▶ Task brief: Copy word for word, please, the lines of the entries below running from the one containing "def Block.loc (b" to the one containing "listPois := z.listPois", both ends included.

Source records

_ _ _ _ _ _ _

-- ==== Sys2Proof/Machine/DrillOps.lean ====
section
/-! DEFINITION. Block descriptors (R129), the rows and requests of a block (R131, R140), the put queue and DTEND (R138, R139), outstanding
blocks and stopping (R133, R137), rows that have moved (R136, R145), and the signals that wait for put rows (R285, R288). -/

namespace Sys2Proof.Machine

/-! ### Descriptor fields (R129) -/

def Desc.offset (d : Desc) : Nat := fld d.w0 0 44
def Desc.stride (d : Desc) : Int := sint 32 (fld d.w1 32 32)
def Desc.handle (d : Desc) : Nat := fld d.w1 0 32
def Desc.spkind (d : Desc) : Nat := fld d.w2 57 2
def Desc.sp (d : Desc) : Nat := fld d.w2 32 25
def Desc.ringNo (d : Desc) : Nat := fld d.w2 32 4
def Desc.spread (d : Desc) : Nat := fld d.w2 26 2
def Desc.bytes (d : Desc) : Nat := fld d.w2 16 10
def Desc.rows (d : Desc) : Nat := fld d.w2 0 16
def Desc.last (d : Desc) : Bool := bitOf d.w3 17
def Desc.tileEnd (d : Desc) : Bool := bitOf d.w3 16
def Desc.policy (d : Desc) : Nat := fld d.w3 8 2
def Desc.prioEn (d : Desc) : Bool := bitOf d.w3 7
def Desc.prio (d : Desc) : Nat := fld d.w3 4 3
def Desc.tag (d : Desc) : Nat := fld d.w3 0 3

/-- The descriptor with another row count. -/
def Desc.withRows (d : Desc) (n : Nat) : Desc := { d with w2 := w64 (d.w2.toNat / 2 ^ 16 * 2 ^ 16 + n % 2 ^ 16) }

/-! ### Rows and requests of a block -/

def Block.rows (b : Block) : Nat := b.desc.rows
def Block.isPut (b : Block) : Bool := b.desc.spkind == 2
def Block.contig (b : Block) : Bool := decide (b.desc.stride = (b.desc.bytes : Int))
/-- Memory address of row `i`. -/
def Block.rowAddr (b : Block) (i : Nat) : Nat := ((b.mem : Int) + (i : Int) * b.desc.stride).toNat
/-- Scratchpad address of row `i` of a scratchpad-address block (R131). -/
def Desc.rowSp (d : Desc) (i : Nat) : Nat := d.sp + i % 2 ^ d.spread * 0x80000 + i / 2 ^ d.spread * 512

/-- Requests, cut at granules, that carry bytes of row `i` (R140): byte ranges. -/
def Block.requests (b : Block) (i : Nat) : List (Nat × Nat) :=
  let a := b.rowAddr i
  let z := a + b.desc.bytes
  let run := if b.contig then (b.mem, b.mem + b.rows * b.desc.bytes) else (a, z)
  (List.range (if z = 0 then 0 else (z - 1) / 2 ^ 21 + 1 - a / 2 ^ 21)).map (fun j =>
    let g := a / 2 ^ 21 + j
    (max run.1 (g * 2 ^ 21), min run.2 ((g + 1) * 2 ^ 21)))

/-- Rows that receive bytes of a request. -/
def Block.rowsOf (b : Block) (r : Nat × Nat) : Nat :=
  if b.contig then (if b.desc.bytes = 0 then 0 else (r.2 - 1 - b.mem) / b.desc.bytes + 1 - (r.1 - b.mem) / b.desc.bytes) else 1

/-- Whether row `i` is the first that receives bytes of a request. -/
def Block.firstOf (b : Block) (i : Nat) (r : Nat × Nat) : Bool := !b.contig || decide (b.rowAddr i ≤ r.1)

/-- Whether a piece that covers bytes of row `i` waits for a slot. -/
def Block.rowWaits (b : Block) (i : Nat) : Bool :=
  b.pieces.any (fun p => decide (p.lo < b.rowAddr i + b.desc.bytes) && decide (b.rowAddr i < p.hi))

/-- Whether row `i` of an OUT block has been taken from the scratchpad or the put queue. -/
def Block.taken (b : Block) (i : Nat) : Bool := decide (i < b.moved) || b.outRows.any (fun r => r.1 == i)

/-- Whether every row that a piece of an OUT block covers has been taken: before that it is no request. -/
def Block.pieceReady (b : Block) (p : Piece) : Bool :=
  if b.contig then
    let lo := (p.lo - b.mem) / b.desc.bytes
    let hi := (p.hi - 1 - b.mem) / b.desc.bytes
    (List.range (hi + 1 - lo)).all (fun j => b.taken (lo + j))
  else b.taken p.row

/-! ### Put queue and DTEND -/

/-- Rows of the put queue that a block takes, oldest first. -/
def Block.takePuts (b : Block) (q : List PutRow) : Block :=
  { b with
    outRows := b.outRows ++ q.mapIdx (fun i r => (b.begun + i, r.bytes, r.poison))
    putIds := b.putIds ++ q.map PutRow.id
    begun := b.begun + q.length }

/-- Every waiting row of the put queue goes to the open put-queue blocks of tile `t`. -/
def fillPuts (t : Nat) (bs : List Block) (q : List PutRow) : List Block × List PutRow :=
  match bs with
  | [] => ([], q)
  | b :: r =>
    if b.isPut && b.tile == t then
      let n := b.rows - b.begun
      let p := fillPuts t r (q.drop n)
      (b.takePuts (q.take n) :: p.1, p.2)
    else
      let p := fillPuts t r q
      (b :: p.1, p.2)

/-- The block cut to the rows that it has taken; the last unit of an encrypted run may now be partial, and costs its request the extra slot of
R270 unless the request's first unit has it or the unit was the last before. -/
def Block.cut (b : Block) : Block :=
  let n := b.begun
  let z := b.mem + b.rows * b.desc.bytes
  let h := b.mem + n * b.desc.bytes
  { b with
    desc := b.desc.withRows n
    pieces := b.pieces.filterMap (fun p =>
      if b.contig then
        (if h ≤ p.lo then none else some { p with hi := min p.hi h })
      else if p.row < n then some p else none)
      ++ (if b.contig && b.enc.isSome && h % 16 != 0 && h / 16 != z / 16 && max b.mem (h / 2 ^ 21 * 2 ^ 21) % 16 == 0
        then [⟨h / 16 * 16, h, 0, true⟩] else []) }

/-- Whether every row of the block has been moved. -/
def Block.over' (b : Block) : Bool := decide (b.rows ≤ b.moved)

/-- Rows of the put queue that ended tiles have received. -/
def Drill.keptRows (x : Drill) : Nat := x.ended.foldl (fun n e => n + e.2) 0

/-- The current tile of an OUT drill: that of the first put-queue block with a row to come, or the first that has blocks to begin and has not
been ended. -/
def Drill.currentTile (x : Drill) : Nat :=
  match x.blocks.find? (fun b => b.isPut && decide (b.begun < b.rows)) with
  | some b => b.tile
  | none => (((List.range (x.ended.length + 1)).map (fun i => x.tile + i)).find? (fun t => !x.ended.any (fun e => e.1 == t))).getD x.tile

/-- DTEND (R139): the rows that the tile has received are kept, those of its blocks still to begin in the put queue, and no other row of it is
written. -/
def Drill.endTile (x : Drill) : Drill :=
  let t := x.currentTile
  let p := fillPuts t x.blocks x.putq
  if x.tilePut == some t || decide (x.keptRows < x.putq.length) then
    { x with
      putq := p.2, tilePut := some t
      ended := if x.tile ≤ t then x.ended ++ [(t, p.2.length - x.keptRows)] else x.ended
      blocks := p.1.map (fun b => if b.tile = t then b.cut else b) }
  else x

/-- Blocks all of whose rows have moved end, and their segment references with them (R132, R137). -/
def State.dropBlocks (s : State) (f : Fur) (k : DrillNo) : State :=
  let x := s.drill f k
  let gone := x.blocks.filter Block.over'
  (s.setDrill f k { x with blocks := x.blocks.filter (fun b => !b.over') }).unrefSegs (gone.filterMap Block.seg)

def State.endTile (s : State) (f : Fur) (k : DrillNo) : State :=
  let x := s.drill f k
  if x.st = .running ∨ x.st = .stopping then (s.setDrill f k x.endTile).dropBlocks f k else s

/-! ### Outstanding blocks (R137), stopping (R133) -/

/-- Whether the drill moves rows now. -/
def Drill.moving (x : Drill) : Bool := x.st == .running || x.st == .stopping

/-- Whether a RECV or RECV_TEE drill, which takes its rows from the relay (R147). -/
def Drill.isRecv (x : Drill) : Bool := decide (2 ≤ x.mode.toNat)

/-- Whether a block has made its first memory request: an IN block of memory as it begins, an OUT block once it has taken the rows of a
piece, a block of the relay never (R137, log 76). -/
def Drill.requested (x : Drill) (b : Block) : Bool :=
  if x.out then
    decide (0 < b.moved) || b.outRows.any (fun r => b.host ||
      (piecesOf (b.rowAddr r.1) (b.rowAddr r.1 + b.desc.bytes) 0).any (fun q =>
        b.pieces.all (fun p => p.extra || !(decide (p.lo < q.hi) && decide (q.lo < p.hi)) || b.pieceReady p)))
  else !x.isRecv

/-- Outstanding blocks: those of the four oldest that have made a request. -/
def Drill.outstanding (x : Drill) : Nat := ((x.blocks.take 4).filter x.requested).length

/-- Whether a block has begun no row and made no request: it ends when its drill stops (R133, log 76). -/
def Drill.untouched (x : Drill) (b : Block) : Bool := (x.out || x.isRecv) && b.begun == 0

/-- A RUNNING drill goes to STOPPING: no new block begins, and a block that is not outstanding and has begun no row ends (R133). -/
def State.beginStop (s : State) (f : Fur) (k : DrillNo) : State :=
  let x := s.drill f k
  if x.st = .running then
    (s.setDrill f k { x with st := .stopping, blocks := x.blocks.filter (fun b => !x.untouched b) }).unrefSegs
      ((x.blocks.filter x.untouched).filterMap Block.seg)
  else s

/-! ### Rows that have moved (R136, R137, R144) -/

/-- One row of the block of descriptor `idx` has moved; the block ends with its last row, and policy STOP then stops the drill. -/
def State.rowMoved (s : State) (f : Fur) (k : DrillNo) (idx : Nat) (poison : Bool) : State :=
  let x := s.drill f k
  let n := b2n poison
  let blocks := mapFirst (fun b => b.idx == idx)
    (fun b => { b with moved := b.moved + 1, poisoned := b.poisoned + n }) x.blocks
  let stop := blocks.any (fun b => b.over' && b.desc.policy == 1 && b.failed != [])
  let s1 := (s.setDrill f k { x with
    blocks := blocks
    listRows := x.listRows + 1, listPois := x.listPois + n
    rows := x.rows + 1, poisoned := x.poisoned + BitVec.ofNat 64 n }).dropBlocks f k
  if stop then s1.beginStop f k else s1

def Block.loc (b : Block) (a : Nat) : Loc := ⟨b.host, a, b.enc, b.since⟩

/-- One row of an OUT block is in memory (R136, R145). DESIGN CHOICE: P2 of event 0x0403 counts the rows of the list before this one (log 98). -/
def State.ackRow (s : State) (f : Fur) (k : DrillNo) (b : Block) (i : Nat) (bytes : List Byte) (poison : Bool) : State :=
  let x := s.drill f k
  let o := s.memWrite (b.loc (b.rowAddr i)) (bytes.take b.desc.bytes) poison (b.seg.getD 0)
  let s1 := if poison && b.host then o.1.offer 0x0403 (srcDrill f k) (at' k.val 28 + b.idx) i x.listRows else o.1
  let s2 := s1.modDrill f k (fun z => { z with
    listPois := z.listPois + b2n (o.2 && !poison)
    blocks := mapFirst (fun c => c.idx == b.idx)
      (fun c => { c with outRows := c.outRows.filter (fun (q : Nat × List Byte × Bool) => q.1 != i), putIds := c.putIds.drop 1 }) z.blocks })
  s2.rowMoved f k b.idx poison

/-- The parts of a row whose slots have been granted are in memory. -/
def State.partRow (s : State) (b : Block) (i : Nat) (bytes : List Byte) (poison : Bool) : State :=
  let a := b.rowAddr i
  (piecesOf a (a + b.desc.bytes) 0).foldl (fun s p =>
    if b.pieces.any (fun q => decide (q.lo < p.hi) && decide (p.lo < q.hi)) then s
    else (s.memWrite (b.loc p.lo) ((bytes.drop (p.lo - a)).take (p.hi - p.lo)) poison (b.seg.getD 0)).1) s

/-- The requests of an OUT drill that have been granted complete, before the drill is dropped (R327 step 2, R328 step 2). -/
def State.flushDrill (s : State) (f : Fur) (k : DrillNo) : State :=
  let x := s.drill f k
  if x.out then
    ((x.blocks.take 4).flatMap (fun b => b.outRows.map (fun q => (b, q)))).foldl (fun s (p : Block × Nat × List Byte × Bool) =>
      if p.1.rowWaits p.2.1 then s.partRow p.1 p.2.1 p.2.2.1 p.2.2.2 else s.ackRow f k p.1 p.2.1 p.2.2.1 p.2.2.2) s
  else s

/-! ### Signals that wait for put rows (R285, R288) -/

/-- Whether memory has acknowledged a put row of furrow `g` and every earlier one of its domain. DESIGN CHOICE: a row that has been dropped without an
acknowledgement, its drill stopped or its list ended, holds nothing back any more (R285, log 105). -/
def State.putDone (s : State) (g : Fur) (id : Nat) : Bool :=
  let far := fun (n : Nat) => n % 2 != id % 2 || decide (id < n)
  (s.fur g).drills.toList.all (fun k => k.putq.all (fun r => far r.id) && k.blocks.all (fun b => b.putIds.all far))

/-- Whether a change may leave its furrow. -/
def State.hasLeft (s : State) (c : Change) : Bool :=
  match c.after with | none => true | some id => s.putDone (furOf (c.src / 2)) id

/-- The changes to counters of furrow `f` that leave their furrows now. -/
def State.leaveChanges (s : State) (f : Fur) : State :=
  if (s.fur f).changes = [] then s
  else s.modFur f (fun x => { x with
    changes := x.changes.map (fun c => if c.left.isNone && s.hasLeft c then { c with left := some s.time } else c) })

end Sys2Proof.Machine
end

_ _ _ _ _ _ _

▶ Written answer:
def Block.loc (b : Block) (a : Nat) : Loc := ⟨b.host, a, b.enc, b.since⟩

/-- One row of an OUT block is in memory (R136, R145). DESIGN CHOICE: P2 of event 0x0403 counts the rows of the list before this one (log 98). -/
def State.ackRow (s : State) (f : Fur) (k : DrillNo) (b : Block) (i : Nat) (bytes : List Byte) (poison : Bool) : State :=
  let x := s.drill f k
  let o := s.memWrite (b.loc (b.rowAddr i)) (bytes.take b.desc.bytes) poison (b.seg.getD 0)
  let s1 := if poison && b.host then o.1.offer 0x0403 (srcDrill f k) (at' k.val 28 + b.idx) i x.listRows else o.1
  let s2 := s1.modDrill f k (fun z => { z with
    listPois := z.listPois + b2n (o.2 && !poison)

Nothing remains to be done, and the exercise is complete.